# Longitude of the ascending node

The argument of the node is in the celestial mechanics of the angle from the coordinate origin of the reference plane to the ascending node. For the argument of the node is for traditional reasons the term node length or spring angle use. "Length" refers here but generally the first polar coordinate of a Spherical coordinate system.

The argument of the node is one of the six orbital elements, which for adequate description of a - perfect - meet Kepler track and is almost always denoted by Ω. Along with the inclination and the argument of the periapsis it defines the position of the web plane in the space. It corresponds to the Euler angle ψ of the general position calculation for arbitrary orientation ( angular position ) of objects in three-dimensional space.

Depending on the nature of the object, the path is specified, the following four levels are common:

- The ecliptic solar orbital solar system objects: planets, asteroids, comets. The argument of the node is the ecliptic longitude, which is the angle measured from the vernal equinox (English longitude of the ascending node LOAN ).

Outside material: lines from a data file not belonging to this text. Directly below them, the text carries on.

/-- A square sets EXTRAP or EXTRAP_LOW, once for each content (R358). -/
def Dev.extrapFlag (d : Dev) (n : Nat) : Option Bool → Dev
  | none => d
  | some above =>
    let key := 2 * n + (if above then 0 else 1)
    if key ∈ d.cal.extrap then d
    else
      let d := { d with cal := { d.cal with extrap := key :: d.cal.extrap } }
      if above then (d.bump R.CAL_EXTRAP_CNT 1).flagRaiseOnce R.CAL_EXTRAP 412
      else (d.bump R.CAL_EXTRAP_LOW_CNT 1).flagRaiseOnce R.CAL_EXTRAP_LOW 413

/-- Pixels that clipped are counted (R378). -/
def Dev.clipped (d : Dev) (n : Nat) : Dev :=
  if n = 0 then d else (d.bump R.CAL_OUT_CLIP_CNT n).flagRaiseOnce R.CAL_OUT_CLIP 415

/-- Steps 1 to 6 of R344 on a patch whose accumulator pixels are given row by row: the codes in the tile's own
order, and the state that has counted. -/
def State.convert (s : State) (k : Nat) (sq : Square) (pix : List Pix) : List Code × State :=
  let n := patchSquare k
  let r := s.dev.patchRect k
  let lvls := if s.dev.cal.calEn then s.dev.profLevels sq.calSet else []
  let (a, b, f, flag) := if lvls = [] then (0, 0, 0, none) else selectSets lvls (Tab.getD s.dev.cal.dl n 0)
  let one (xy : Nat × Nat) : Code × Bool :=
    let p := pix.getD ((xy.2 - r.y) * r.w + (xy.1 - r.x)) ⟨0, 0, 0, 0⟩
    let l := s.dev.applyMx s.dev.cal.outMx ⟨p.r, p.g, p.b, p.a⟩
    let t (v : Nat) : Nat := s.dev.applyTable s.dev.cal.outTable v
    let led := if lvls = [] then Led.unity else s.ledAt xy.1 xy.2 a b f
    pixelCode led (Tab.getD s.dev.cal.g n 0) s.dev.depth12 ⟨t l.c0, t l.c1, t l.c2, 0⟩
  let out := (nativeOrder sq r).map one
  (out.map (·.1), s.upd (fun d => (d.extrapFlag n flag).clipped (out.filter (·.2)).length))

/-! ### Store loads (R331 to R337, R374) -/

def entryStore (e : List Byte) : Nat := byteAt e 8
def entrySlot (e : List Byte) : Nat := byteAt e 9
def entryTaps (e : List Byte) : Nat := byteAt e 10

/-- What the checks of R23 give for a STORE_LOAD entry (R331, R693, R694). -/
def storeLoadStatus (q : Nat) (e : List Byte) : Nat :=
  let st := entryStore e
  let taps := entryTaps e
  if entryLen e ≠ 1 || entryHandle e ≠ 0 || !allZero (slice e 11 5) || !allZero (slice e 28 4) ||
      (decide (st < 4) && leAt e 24 4 != storeBytes st) then stMalformed
  else if 3 < st || storeSlots st ≤ entrySlot e || entryAddr e % 4 != 0 ||
      (if st = 0 then taps < 1 || 8 < taps else taps != 0) then stRange
  else if queueFn q ≠ 0 || entrySlot e < storePresets st then stLocked
  else stOk

/-- STORE_LOAD: its body is read with it, none where the read fails (R334, R374, R705). -/
def execStoreLoad (queue : Nat) (entry : List Byte) (body : Option (List Byte)) (s : State) : Out :=
  onEntryDev queue entry 0x20 1 true s (fun d =>
    let st := storeLoadStatus queue entry
    if st ≠ stOk then d.answer queue entry st
    else
      match body with
      | none => d.answer queue entry stAborted
      | some b =>
        if !storeReservedOk (entryStore entry) b then d.answer queue entry stMalformed
        else if !storeBodyOk (entryStore entry) (entryTaps entry) b then d.answer queue entry stRange
        else
          let l : StoreLoad := ⟨queue, entryTag entry, entryStore entry, entrySlot entry, entryTaps entry, b⟩
          { d with comp := { d.comp with loads := d.comp.loads ++ [l] } }.owe
            ⟨queue, entryTag entry, 0, .store l.store l.slot⟩)

/-- The first load of each slot, and the loads that wait behind one (R336). -/
def firstLoads : List StoreLoad → List (Nat × Nat) → List StoreLoad × List StoreLoad
  | [], _ => ([], [])
  | l :: t, seen =>
    if (l.store, l.slot) ∈ seen then
      let r := firstLoads t seen
      (r.1, l :: r.2)
    else
      let r := firstLoads t ((l.store, l.slot) :: seen)
      (l :: r.1, r.2)

/-- One slot switches to a load (R335, R374). -/
def Dev.switchSlot (d : Dev) (l : StoreLoad) : Dev :=
  let c := d.comp
  let d :=
    if l.store = 0 then ({ d with comp := { c with sets := Tab.set c.sets l.slot (l.taps, l.body) } }.put R.COMP_SET_VALID
      (setBit (d.get R.COMP_SET_VALID) l.slot)).bump R.COMP_BANK_SEQ 1
    else if l.store = 1 then ({ d with comp := { c with tables := Tab.set c.tables l.slot l.body } }.put R.COMP_TABLE_VALID
      (setBit (d.get R.COMP_TABLE_VALID) l.slot)).bump R.COMP_BANK_SEQ 1
    else if l.store = 2 then ({ d with comp := { c with mats := Tab.set c.mats l.slot l.body } }.put R.COMP_MX_VALID
      (setBit (d.get R.COMP_MX_VALID) l.slot)).bump R.COMP_BANK_SEQ 1
    else { d with comp := { c with curves := Tab.set c.curves l.slot l.body } }.put R.CAL_CURVE_VALID
      (setBit (d.get R.CAL_CURVE_VALID) l.slot)
  d.settleFirst (fun o => o.kind == .store l.store l.slot && o.queue == l.queue && o.tag == l.tag) stOk (some (d.time.turn + 1))

/-- The bank switch at the opening of a compose window: the slots switched (R335). -/
def Dev.storeSwitch (d : Dev) : List (Nat × Nat) × Dev :=
  let (now, later) := firstLoads d.comp.loads []
  let d := { d with comp := { d.comp with loads := later } }
  (now.map (fun l => (l.store, l.slot)), now.foldl Dev.switchSlot d)

/-- A layer names a store slot. -/
def lNames (r : List Byte) (st slot : Nat) : Bool :=
  (st == 0 && lKind r == 0 && !lUnscaled r && (lHset r == slot || lVset r == slot)) ||
    (lKind r != 1 && ((st == 1 && lTable r == slot) || (st == 2 && (lPreMx r == slot || lPostMx r == slot))))

/-- Damage of a store switch (R395). -/
def Dev.storeDamage (d : Dev) (sw : List (Nat × Nat)) : Dev :=
  sw.foldl (fun d x =>
    let d := d.comp.latched.foldl (fun (d : Dev) (p : Nat × Latch) => if lNames p.2.record x.1 x.2 then d.markAll (d.patchesOf p.2.record) else d) d
    if (x.1 = 2 ∧ d.get R.CAL_OUT_MX = x.2) ∨ (x.1 = 1 ∧ d.get R.CAL_OUT_TABLE = x.2) then d.markAll d.allPatches else d) d

end Sys2Proof.Machine
end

- The argument of the ascending node Ω, and right ascension of the ascending node or RAAN (english right ascension of the ascending node ) is then the right ascension along the Earth's equator with respect to the vernal equinox.

- The argument of the node, the angle along the main object with respect to the equatorial plane of a certain reference point.

- The argument of the node is the angle to the celestial pole

In the case of Kepler orbits (only two bodies in a vacuum) is the argument of the node constant and the orbital plane remains in its alignment with the fixed stars stable. In gravitational third-body perturbations, the argument of the node suffers small partially periodic changes. Therefore, the path element is specified as a series oskulierender terms with respect to a period, so as at any given time valid approximate solution.

As a first approximation, as the value for the argument of the lunar node to

The approximately 1934 ° in 100 Julian years ( 365.35 days to ) correspond to a complete revolution of the line of nodes in 18.61 years, the nutation.